O Estado permanece pétreo no centralismo, burocratismo e lentidão, desconsiderando as alternativas de descentralização com autonomia gerencial e orçamentária vigentes nos sistemas públicos de saúde responsáveis de outros países. Ao contrário, abdica da sua responsabilidade gerencial e vem entregando estabelecimentos públicos para o gerenciamento privado: fundações privadas, organizações sociais e outras, com planos abertos aos interesses de mercado.

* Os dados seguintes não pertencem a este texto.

-- ==== Sys2Proof/Laws/Ops.lean ====
section
/-! SUPPORT. What the shared operations over the streams, the buffer and the outcome can do, each said once. -/

namespace Sys2Proof.Machine

/-! ## Reports -/

@[simp] theorem Events.union_none (e : Events) : e.union .none = e := by cases e; simp [Events.union, Events.none]
@[simp] theorem Events.none_union (e : Events) : Events.union .none e = e := by cases e; simp [Events.union, Events.none]

theorem Events.union_assoc (a b c : Events) : (a.union b).union c = a.union (b.union c) := by
  simp [Events.union, Bool.or_assoc]

@[simp] theorem Report.union_empty (r : Report) : r.union .empty = r := by cases r; simp [Report.union, Report.empty]
@[simp] theorem Report.empty_union (r : Report) : Report.union .empty r = r := by
  cases r; simp [Report.union, Report.empty]

theorem Report.union_assoc (a b c : Report) : (a.union b).union c = a.union (b.union c) := by
  simp [Report.union, Events.union_assoc, BitVec.or_assoc]

/-! ## Writes -/

@[simp] theorem txWrite_answer (f : Quad) (s : State) : (txWrite f s).answer = nextWrite s.env := rfl

/-- A write consumes one answer and extends the history by one offer; nothing else. -/
theorem txWrite_state (f : Quad) (s : State) : (txWrite f s).state
    = (s.setEnv { s.env with writes := s.env.writes.tail }).setHist (s.hist ++ [.write f (nextWrite s.env)]) := rfl

theorem sendFrame_eq (k : TxKind) (v : U16) (s : State) :
    sendFrame k v s = txWrite (frameEncode s.par.crcTable (txCode k) v) s := rfl

@[simp] theorem writeStatus_error_iff (a b : WriteAnswer) :
    writeStatus a b = .ioWriteError ↔ a = .error ∨ b = .error := by
  cases a <;> cases b <;> simp [writeStatus]

@[simp] theorem offers_append (a b : List IoEvent) : offers (a ++ b) = offers a ++ offers b := by
  induction a with
  | nil => rfl
  | cons x a ih => cases x <;> simp [offers, ih]

/-! ## Reads -/

/-- A read either keeps to the room, and consumes and records one answer, or is refused. -/
theorem rxRead_cases (s : State) :
    ((rxBytes (nextRead s.env)).length ≤ rxRoom s ∧ rxRead s = .ok ⟨nextRead s.env,
      (s.setEnv { s.env with reads := s.env.reads.tail }).setHist
        (s.hist ++ [.read (rxRoom s) (nextRead s.env)])⟩) ∨
    (rxRoom s < (rxBytes (nextRead s.env)).length ∧ rxRead s = .error .readBeyondRoom) := by
  by_cases h : (rxBytes (nextRead s.env)).length ≤ rxRoom s
  · exact .inl ⟨h, by simp [rxRead, h]⟩
  · exact .inr ⟨by omega, by simp [rxRead, h]⟩

/-! ## The buffer -/

/-- A window stands exactly on a buffer of at least four bytes. -/
theorem rxWindow_eq_some {s : State} {q : Quad} :
    rxWindow s = some q ↔ ∃ rest, s.rx.buf = q.bytes ++ rest := by
  obtain ⟨b0, b1, b2, b3⟩ := q
  rcases hb : s.rx.buf with _ | ⟨c0, _ | ⟨c1, _ | ⟨c2, _ | ⟨c3, rest⟩⟩⟩⟩ <;>
    simp [rxWindow, rxPeek, hb, Quad.bytes]

theorem rxWindow_eq_none {s : State} : rxWindow s = none ↔ s.rx.buf.length < 4 := by
  rcases hb : s.rx.buf with _ | ⟨c0, _ | ⟨c1, _ | ⟨c2, _ | ⟨c3, rest⟩⟩⟩⟩ <;>
    simp [rxWindow, rxPeek, hb]

@[simp] theorem respond_response (o : OpOutcome) (s : State) : (respond o s).response = some o := rfl

theorem respondReport_eq (st : Status) (r : Report) (s : State) :
    respondReport st r s = s.setResponse (some ⟨st, r.tags, r.events, none⟩) := rfl

theorem respondStatus_eq (st : Status) (s : State) :
    respondStatus st s = s.setResponse (some ⟨st, 0, .none, none⟩) := rfl

end Sys2Proof.Machine
end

Não há como desconhecer que o Estado brasileiro assumiu desde o início, estratégia que já transita da implementação para consolidação, com a totalidade das classes médias e trabalhadores com as estruturas sindicais aderidos e dependentes aos planos privados, excluídos do SUS e a ele retornando para assistência de custo indesejável aos planos privados, restando aos pobres não consumidores de planos privados, um SUS pobre com atenção básica de baixa cobertura e resolutividade e grande repressão de demanda na assistência de média e alta tecnologia/ custos.
 
É a opção deste Estado por caricatura do modelo dos EUA, ao contrário do disposto pela sociedade na Constituição. Considerando a rica e consistente acumulação histórica na Saúde, nos anos 80 e no SUS atual, ainda que contra-hegemônica, há possibilidades reais de retomar o rumo inicial, caso seja assumida a vontade política para tanto (Sociedade-Estado). Senão, vejamos: • Com empréstimos do tipo BNDES a Petrobras, hospitais complexos sem fins lucrativos e outros, o SUS pode construir e equipar, em oito anos, mais 200 hospitais regionais, 500 policlínicas e 600 UPAs, além da ampliação e qualificação da atenção básica.
 
Com ou sem esses empréstimos, podem ser criadas taxações pesadas sobre grandes fortunas, bebidas alcoólicas, tabaco, movimentações financeiras acima de patamar, além da redução gradativa das subvenções públicas ao mercado de planos privados, até seu zeramento, e, por que não, redução dos encargos da dívida pública após auditoria. 
 
Assunção das metas de 6,5% do PIB, 65% dos gastos em saúde e 900 dólares públicos per capita, de origem pública, mediante metas pactuadas, de universalização e resolutividade da atenção básica e atenção integral à saúde na regionalização das redes de serviços.
 
Autor:  Nelson Rodrigues dos Santos*
* Professor da Universidade Estadual de Campinas (Unicamp) e histórico militante em defesa do SUS.